Use a true multi-node Ray cluster with a colocated setup for actor, reward model, and critic components when possible.
Tune vLLM settings (vllm_num_engines, vllm_tensor_parallel_size, vllm_gpu_memory_utilization) to balance memory and throughput.
Enable memory-saving techniques: gradient_checkpointing, packing_samples, and sequence of bf16 precision for large models.
Maintain clean environments: follow the install steps (avoid conflicting packages) and install via openrlhf[vllm].
Activate vLLM sleep and DeepSpeed sleep in mixed workloads to reduce idle GPU usage and power consumption.

Example Use Cases

PPO Training (Hybrid Engine) on 8 GPUs: use vLLM engines=4, tensor_parallel_size=2, colocate all models, bf16, and Deepspeed sleep to train OpenRLHF/Llama-3-8b-sft-mixture with reward pretraining.

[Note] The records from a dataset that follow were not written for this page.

-- ==== Sys2Proof/Machine/Dispatch.lean ====
section
/-! DEFINITION. The dispatch: one arm per row of the opcode table. -/

namespace Sys2Proof.Machine

def exec (i : Instr) (s : State) : Host.Outcome State Fault Refusal :=
  match i with
  | .iadd r x => Sys2Proof.Machine.execIadd r x s
  | .isub r x => Sys2Proof.Machine.execIsub r x s
  | .imul r => Sys2Proof.Machine.execImul r s
  | .imulh r x => Sys2Proof.Machine.execImulh r x s
  | .imad r x => Sys2Proof.Machine.execImad r x s
  | .imin r x => Sys2Proof.Machine.execImin r x s
  | .imax r x => Sys2Proof.Machine.execImax r x s
  | .iabs r x => Sys2Proof.Machine.execIabs r x s
  | .idp4 r x => Sys2Proof.Machine.execIdp4 r x s
  | .and_ r => Sys2Proof.Machine.execAnd r s
  | .or_ r => Sys2Proof.Machine.execOr r s
  | .xor_ r => Sys2Proof.Machine.execXor r s
  | .andn r => Sys2Proof.Machine.execAndn r s
  | .shl r x => Sys2Proof.Machine.execShl r x s
  | .shr r x => Sys2Proof.Machine.execShr r x s
  | .popc r => Sys2Proof.Machine.execPopc r s
  | .clz r => Sys2Proof.Machine.execClz r s
  | .brev r => Sys2Proof.Machine.execBrev r s
  | .bfi r => Sys2Proof.Machine.execBfi r s
  | .bfx r x => Sys2Proof.Machine.execBfx r x s
  | .bilv r x => Sys2Proof.Machine.execBilv r x s
  | .bdlv r x => Sys2Proof.Machine.execBdlv r x s
  | .fadd r => Sys2Proof.Machine.execFadd r s
  | .fsub r => Sys2Proof.Machine.execFsub r s
  | .fmul r => Sys2Proof.Machine.execFmul r s
  | .fma r => Sys2Proof.Machine.execFma r s
  | .fmin r => Sys2Proof.Machine.execFmin r s
  | .fmax r => Sys2Proof.Machine.execFmax r s
  | .fabs r => Sys2Proof.Machine.execFabs r s
  | .fneg r => Sys2Proof.Machine.execFneg r s
  | .frcp r => Sys2Proof.Machine.execFrcp r s
  | .frsq r => Sys2Proof.Machine.execFrsq r s
  | .fsqrt r => Sys2Proof.Machine.execFsqrt r s
  | .fex2 r => Sys2Proof.Machine.execFex2 r s
  | .flg2 r => Sys2Proof.Machine.execFlg2 r s
  | .fsin r => Sys2Proof.Machine.execFsin r s
  | .fcos r => Sys2Proof.Machine.execFcos r s
  | .ftnh r => Sys2Proof.Machine.execFtnh r s
  | .frnd r sub => Sys2Proof.Machine.execFrnd r sub s
  | .fcls r sub => Sys2Proof.Machine.execFcls r sub s
  | .padd r x => Sys2Proof.Machine.execPadd r x s
  | .pmul r x => Sys2Proof.Machine.execPmul r x s
  | .pfma r x => Sys2Proof.Machine.execPfma r x s
  | .pmin r x => Sys2Proof.Machine.execPmin r x s
  | .pmax r x => Sys2Proof.Machine.execPmax r x s
  | .cvt r pair rnd x => Sys2Proof.Machine.execCvt r pair rnd x s
  | .mxscl nw d a fmt => Sys2Proof.Machine.execMxscl nw d a fmt s
  | .mxpk nw d a rnd fmt => Sys2Proof.Machine.execMxpk nw d a rnd fmt s
  | .mxupk nw d a fmt => Sys2Proof.Machine.execMxupk nw d a fmt s
  | .itst c x => Sys2Proof.Machine.execItst c x s
  | .ftst c => Sys2Proof.Machine.execFtst c s
  | .plog u op p pa pb => Sys2Proof.Machine.execPlog u op p pa pb s
  | .pval u nw d pa x => Sys2Proof.Machine.execPval u nw d pa x s
  | .vchk u p a x => Sys2Proof.Machine.execVchk u p a x s
  | .selp r p => Sys2Proof.Machine.execSelp r p s
  | .shfx nw d a b => Sys2Proof.Machine.execShfx nw d a b s
  | .shfd nw d a b => Sys2Proof.Machine.execShfd nw d a b s
  | .shfb nw d a b => Sys2Proof.Machine.execShfb nw d a b s
  | .scan nw d a exc stp => Sys2Proof.Machine.execScan nw d a exc stp s
  | .redx nw d a stp => Sys2Proof.Machine.execRedx nw d a stp s
  | .vote nw d pa mode => Sys2Proof.Machine.execVote nw d pa mode s
  | .first nw d a last => Sys2Proof.Machine.execFirst nw d a last s
  | .rank nw d a sub => Sys2Proof.Machine.execRank nw d a sub s
  | .elect nw d slot => Sys2Proof.Machine.execElect nw d slot s
  | .ssint nw d a b => Sys2Proof.Machine.execSsint nw d a b s
  | .mov r w => Sys2Proof.Machine.execMov r w s
  | .movs u nw d sr => Sys2Proof.Machine.execMovs u nw d sr s
  | .movsw sr a => Sys2Proof.Machine.execMovsw sr a s
  | .movx u nw d a => Sys2Proof.Machine.execMovx u nw d a s
  | .movxw u a b => Sys2Proof.Machine.execMovxw u a b s
  | .aff nw d a b => Sys2Proof.Machine.execAff nw d a b s
  | .unif d w => Sys2Proof.Machine.execUnif d w s
  | .shtag nw d a => Sys2Proof.Machine.execShtag nw d a s
  | .ldgB8 m => Sys2Proof.Machine.execLdgB8 m s
  | .ldgB16 m => Sys2Proof.Machine.execLdgB16 m s
  | .ldgB32 m => Sys2Proof.Machine.execLdgB32 m s
  | .ldgB64 m => Sys2Proof.Machine.execLdgB64 m s
  | .ldgB128 m => Sys2Proof.Machine.execLdgB128 m s
  | .ldgS8 m => Sys2Proof.Machine.execLdgS8 m s
  | .ldgS16 m => Sys2Proof.Machine.execLdgS16 m s
  | .ldgAcq m => Sys2Proof.Machine.execLdgAcq m s
  | .stgB8 m => Sys2Proof.Machine.execStgB8 m s
  | .stgB16 m => Sys2Proof.Machine.execStgB16 m s
  | .stgB32 m => Sys2Proof.Machine.execStgB32 m s
  | .stgB64 m => Sys2Proof.Machine.execStgB64 m s
  | .stgB128 m => Sys2Proof.Machine.execStgB128 m s
  | .pfg u l1 a off => Sys2Proof.Machine.execPfg u l1 a off s
  | .ldsB8 m => Sys2Proof.Machine.execLdsB8 m s
  | .ldsB16 m => Sys2Proof.Machine.execLdsB16 m s
  | .ldsB32 m => Sys2Proof.Machine.execLdsB32 m s
  | .ldsB64 m => Sys2Proof.Machine.execLdsB64 m s
  | .ldsB128 m => Sys2Proof.Machine.execLdsB128 m s
  | .lda m => Sys2Proof.Machine.execLda m s
  | .stsB8 m => Sys2Proof.Machine.execStsB8 m s
  | .stsB16 m => Sys2Proof.Machine.execStsB16 m s
  | .stsB32 m => Sys2Proof.Machine.execStsB32 m s
  | .stsB64 m => Sys2Proof.Machine.execStsB64 m s
  | .stsB128 m => Sys2Proof.Machine.execStsB128 m s
  | .sta m => Sys2Proof.Machine.execSta m s
  | .atg m => Sys2Proof.Machine.execAtg m s
  | .ats m => Sys2Proof.Machine.execAts m s
  | .redg m => Sys2Proof.Machine.execRedg m s
  | .reds m => Sys2Proof.Machine.execReds m s
  | .fence u kind scope => Sys2Proof.Machine.execFence u kind scope s
  | .waitc u a cls => Sys2Proof.Machine.execWaitc u a cls s
  | .waita u nw d a acq cond => Sys2Proof.Machine.execWaita u nw d a acq cond s
  | .cpy a => Sys2Proof.Machine.execCpy a s
  | .gath a => Sys2Proof.Machine.execGath a s
  | .mma a => Sys2Proof.Machine.execMma a s
  | .mbind a n => Sys2Proof.Machine.execMbind a n s
  | .aclr a => Sys2Proof.Machine.execAclr a s
  | .adrn a => Sys2Proof.Machine.execAdrn a s
  | .coll a => Sys2Proof.Machine.execColl a s
  | .bra f => Sys2Proof.Machine.execBra f s
  | .call f => Sys2Proof.Machine.execCall f s
  | .jmpr u a => Sys2Proof.Machine.execJmpr u a s
  | .callr u a => Sys2Proof.Machine.execCallr u a s
  | .ret u => Sys2Proof.Machine.execRet u s
  | .exit u => Sys2Proof.Machine.execExit u s
  | .setm disp => Sys2Proof.Machine.execSetm disp s
  | .join a => Sys2Proof.Machine.execJoin a s
  | .leave p => Sys2Proof.Machine.execLeave p s
  | .bar a => Sys2Proof.Machine.execBar a s
  | .qcfg qn a off => Sys2Proof.Machine.execQcfg qn a off s
  | .qtry u p qn b w => Sys2Proof.Machine.execQtry u p qn b w s
  | .yld u stage => Sys2Proof.Machine.execYld u stage s
  | .nap u a cnt => Sys2Proof.Machine.execNap u a cnt s
  | .trap u n => Sys2Proof.Machine.execTrap u n s
  | .rte skip => Sys2Proof.Machine.execRte skip s
  | .cmack u a => Sys2Proof.Machine.execCmack u a s
  | .lnch nw d a b => Sys2Proof.Machine.execLnch nw d a b s
  | .rgna u => Sys2Proof.Machine.execRgna u s
  | .mark u n => Sys2Proof.Machine.execMark u n s
  | .dieReset die => Sys2Proof.Machine.execDieReset die s
  | .dieReturn die => Sys2Proof.Machine.execDieReturn die s
  | .dieLoss die => Sys2Proof.Machine.execDieLoss die s
  | .dieLossPublish die => Sys2Proof.Machine.execDieLossPublish die s
  | .stackLoss stack => Sys2Proof.Machine.execStackLoss stack s
  | .mapDeadlineExpiry ctx => Sys2Proof.Machine.execMapDeadlineExpiry ctx s
  | .mapgrcWrite v => Sys2Proof.Machine.execMapgrcWrite v s
  | .lscmdBadop op => Sys2Proof.Machine.execLscmdBadop op s
  | .fwLiveServiceStart op => Sys2Proof.Machine.execFwLiveServiceStart op s
  | .lsOpComplete id ok => Sys2Proof.Machine.execLsOpComplete id ok s
  | .fullIssue core gid => Sys2Proof.Machine.execFullIssue core gid s
  | .resumedIssue core gid => Sys2Proof.Machine.execResumedIssue core gid s
  | .hClauseCut core quad => Sys2Proof.Machine.execHClauseCut core quad s
  | .cutLaneFree core lane => Sys2Proof.Machine.execCutLaneFree core lane s
  | .loadDataReturn core id serveOnly => Sys2Proof.Machine.execLoadDataReturn core id serveOnly s
  | .atomicResultReturn core id => Sys2Proof.Machine.execAtomicResultReturn core id s
  | .reductionTakesEffect core id => Sys2Proof.Machine.execReductionTakesEffect core id s
  | .fenceComplete core id => Sys2Proof.Machine.execFenceComplete core id s
  | .meetPushDone core gid slot => Sys2Proof.Machine.execMeetPushDone core gid slot s
  | .waitaWake core gid => Sys2Proof.Machine.execWaitaWake core gid s
  | .napWake core gid => Sys2Proof.Machine.execNapWake core gid s
  | .joinLeaveCopyDone core gid => Sys2Proof.Machine.execJoinLeaveCopyDone core gid s
  | .trapEntry core gid => Sys2Proof.Machine.execTrapEntry core gid s
  | .l1LineEviction core host line => Sys2Proof.Machine.execL1LineEviction core host line s
  | .pageWalkComplete die id => Sys2Proof.Machine.execPageWalkComplete die id s
  | .pageResponse v val => Sys2Proof.Machine.execPageResponse v val s
  | .pageRequestTimeout v id => Sys2Proof.Machine.execPageRequestTimeout v id s
  | .tlbinvCtx ctx => Sys2Proof.Machine.execTlbinvCtx ctx s
  | .tlbinvRange ctx npg => Sys2Proof.Machine.execTlbinvRange ctx npg s
  | .regionEntryWrite entry word val => Sys2Proof.Machine.execRegionEntryWrite entry word val s
  | .rflushGo entry => Sys2Proof.Machine.execRflushGo entry s
  | .keyInstall slot owner => Sys2Proof.Machine.execKeyInstall slot owner s
  | .keyClear slot owner => Sys2Proof.Machine.execKeyClear slot owner s
  | .keySetkek slot owner => Sys2Proof.Machine.execKeySetkek slot owner s
  | .wqEnable q ctl => Sys2Proof.Machine.execWqEnable q ctl s
  | .wqDisable q ctl => Sys2Proof.Machine.execWqDisable q ctl s
  | .wqtailWrite win q val => Sys2Proof.Machine.execWqtailWrite win q val s
  | .packetTake q => Sys2Proof.Machine.execPacketTake q s
  | .waitCondRead q x_i => Sys2Proof.Machine.execWaitCondRead q x_i s
  | .sinterSpillDone core quad => Sys2Proof.Machine.execSinterSpillDone core quad s
  | .sinterRestore core quad => Sys2Proof.Machine.execSinterRestore core quad s
  | .sinterRestoreDone core quad => Sys2Proof.Machine.execSinterRestoreDone core quad s
  | .launchComplete id => Sys2Proof.Machine.execLaunchComplete id s
  | .watchdogExpiry id => Sys2Proof.Machine.execWatchdogExpiry id s
  | .lnchQueueStep core id => Sys2Proof.Machine.execLnchQueueStep core id s
  | .accportOpStart core => Sys2Proof.Machine.execAccportOpStart core s
  | .mmaBConsumed core id => Sys2Proof.Machine.execMmaBConsumed core id s
  | .asyncOpFinish core id => Sys2Proof.Machine.execAsyncOpFinish core id s
  | .asyncOpFault core id => Sys2Proof.Machine.execAsyncOpFault core id s
  | .pmGo mask => Sys2Proof.Machine.execPmGo mask s
  | .pmCancel mask => Sys2Proof.Machine.execPmCancel mask s
  | .pqnWrite p b val => Sys2Proof.Machine.execPqnWrite p b val s
  | .ctxCreate ctx => Sys2Proof.Machine.execCtxCreate ctx s
  | .ctxDestroy ctx => Sys2Proof.Machine.execCtxDestroy ctx s
  | .ctxPreempt ctx => Sys2Proof.Machine.execCtxPreempt ctx s
  | .ctxResume ctx => Sys2Proof.Machine.execCtxResume ctx s
  | .ctxDbggrant ctx => Sys2Proof.Machine.execCtxDbggrant ctx s
  | .ctxDbgrevoke ctx => Sys2Proof.Machine.execCtxDbgrevoke ctx s
  | .ctxcmdBadop ctx op => Sys2Proof.Machine.execCtxcmdBadop ctx op s
  | .ctxSaveDone ctx => Sys2Proof.Machine.execCtxSaveDone ctx s
  | .ctxRestoreDone ctx => Sys2Proof.Machine.execCtxRestoreDone ctx s
  | .timeSliceExpiry ctx => Sys2Proof.Machine.execTimeSliceExpiry ctx s
  | .autoResume ctx => Sys2Proof.Machine.execAutoResume ctx s
  | .vdCreate v => Sys2Proof.Machine.execVdCreate v s
  | .vdStop v => Sys2Proof.Machine.execVdStop v s
  | .vdStopDone v => Sys2Proof.Machine.execVdStopDone v s
  | .vdResume v => Sys2Proof.Machine.execVdResume v s
  | .vdReset v => Sys2Proof.Machine.execVdReset v s
  | .vdResetDone v => Sys2Proof.Machine.execVdResetDone v s
  | .vdDestroy v => Sys2Proof.Machine.execVdDestroy v s
  | .vdSign v window => Sys2Proof.Machine.execVdSign v window s
  | .vdcmdBadop v op => Sys2Proof.Machine.execVdcmdBadop v op s
  | .prtoWrite v val => Sys2Proof.Machine.execPrtoWrite v val s
  | .checkpointTick v => Sys2Proof.Machine.execCheckpointTick v s
  | .attestRequest v dpa => Sys2Proof.Machine.execAttestRequest v dpa s
  | .attestReportDone v => Sys2Proof.Machine.execAttestReportDone v s
  | .dlepochWrite v => Sys2Proof.Machine.execDlepochWrite v s
  | .ringHeadWrite v ring val => Sys2Proof.Machine.execRingHeadWrite v ring val s
  | .irqstWrite win val => Sys2Proof.Machine.execIrqstWrite win val s
  | .fabricFrameReceive tag src payload => Sys2Proof.Machine.execFabricFrameReceive tag src payload s
  | .fabricAbortReceive tag => Sys2Proof.Machine.execFabricAbortReceive tag s
  | .chcfgWrite v c val => Sys2Proof.Machine.execChcfgWrite v c val s
  | .fabricGroupWrite g off val => Sys2Proof.Machine.execFabricGroupWrite g off val s
  | .clsregWrite die val => Sys2Proof.Machine.execClsregWrite die val s
  | .pwrcapWrite val => Sys2Proof.Machine.execPwrcapWrite val s
  | .powerCapMeasure power move hfrac => Sys2Proof.Machine.execPowerCapMeasure power move hfrac s
  | .droopDetected core => Sys2Proof.Machine.execDroopDetected core s
  | .droopRecovered core => Sys2Proof.Machine.execDroopRecovered core s
  | .fumctlWrite val => Sys2Proof.Machine.execFumctlWrite val s
  | .fumheadWrite val => Sys2Proof.Machine.execFumheadWrite val s
  | .fumaroleTick busy => Sys2Proof.Machine.execFumaroleTick busy s
  | .traceSample core => Sys2Proof.Machine.execTraceSample core s
  | .dbgHalt v cmd => Sys2Proof.Machine.execDbgHalt v cmd s
  | .dbgRun v cmd => Sys2Proof.Machine.execDbgRun v cmd s
  | .dbgStep v cmd => Sys2Proof.Machine.execDbgStep v cmd s
  | .dbgRdreg v cmd => Sys2Proof.Machine.execDbgRdreg v cmd s
  | .dbgWrreg v cmd => Sys2Proof.Machine.execDbgWrreg v cmd s
  | .dbgBpset v cmd => Sys2Proof.Machine.execDbgBpset v cmd s
  | .dbgBpclr v cmd => Sys2Proof.Machine.execDbgBpclr v cmd s
  | .dbgcmdBadop v cmd => Sys2Proof.Machine.execDbgcmdBadop v cmd s
  | .registerWrite win off val => Sys2Proof.Machine.execRegisterWrite win off val s
  | .storeTakesEffect core id => Sys2Proof.Machine.execStoreTakesEffect core id s
  | .hostWrite dpa bytes => Sys2Proof.Machine.execHostWrite dpa bytes s
  | .bBufferFree core => Sys2Proof.Machine.execBBufferFree core s
  | .currentBelowLimit clear => Sys2Proof.Machine.execCurrentBelowLimit clear s
  | .bkpt => Sys2Proof.Machine.execBkpt s
  | .packageReset => Sys2Proof.Machine.execPackageReset s
  | .hostLinkRetrain => Sys2Proof.Machine.execHostLinkRetrain s
  | .lsRemap => Sys2Proof.Machine.execLsRemap s
  | .lsRecal => Sys2Proof.Machine.execLsRecal s
  | .lsChspare => Sys2Proof.Machine.execLsChspare s
  | .lsFwload => Sys2Proof.Machine.execLsFwload s
  | .lsFwswitch => Sys2Proof.Machine.execLsFwswitch s
  | .lsRebin => Sys2Proof.Machine.execLsRebin s
  | .tlbinvAll => Sys2Proof.Machine.execTlbinvAll s
  | .tlbinvDone => Sys2Proof.Machine.execTlbinvDone s
  | .rflushDone => Sys2Proof.Machine.execRflushDone s
  | .placement => Sys2Proof.Machine.execPlacement s
  | .pmTakeEffect => Sys2Proof.Machine.execPmTakeEffect s
  | .usageIntervalTick => Sys2Proof.Machine.execUsageIntervalTick s
  | .currentLimitExceeded => Sys2Proof.Machine.execCurrentLimitExceeded s

end Sys2Proof.Machine
end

GRPO Training: same PPO command with --advantage_estimator group_norm for memory-efficient policy optimization.
Train Reward Model (DPO): deepspeed --module openrlhf.cli.train_rm --save_path ./output/llama3-8b-rm --dataset OpenRLHF/preference_dataset_mixture2_and_safe_pku --gradient_checkpointing --flash_attn.
Full RLHF Pipeline (SFT → Reward Model → PPO): train RM with DPO, then run PPO with vLLM engines and 8 GPUs to generate rewards and optimize policies.
Workflow 2: GRPO training (no critic model needed) as a memory-efficient alternative to PPO for large-scale RLHF workflows.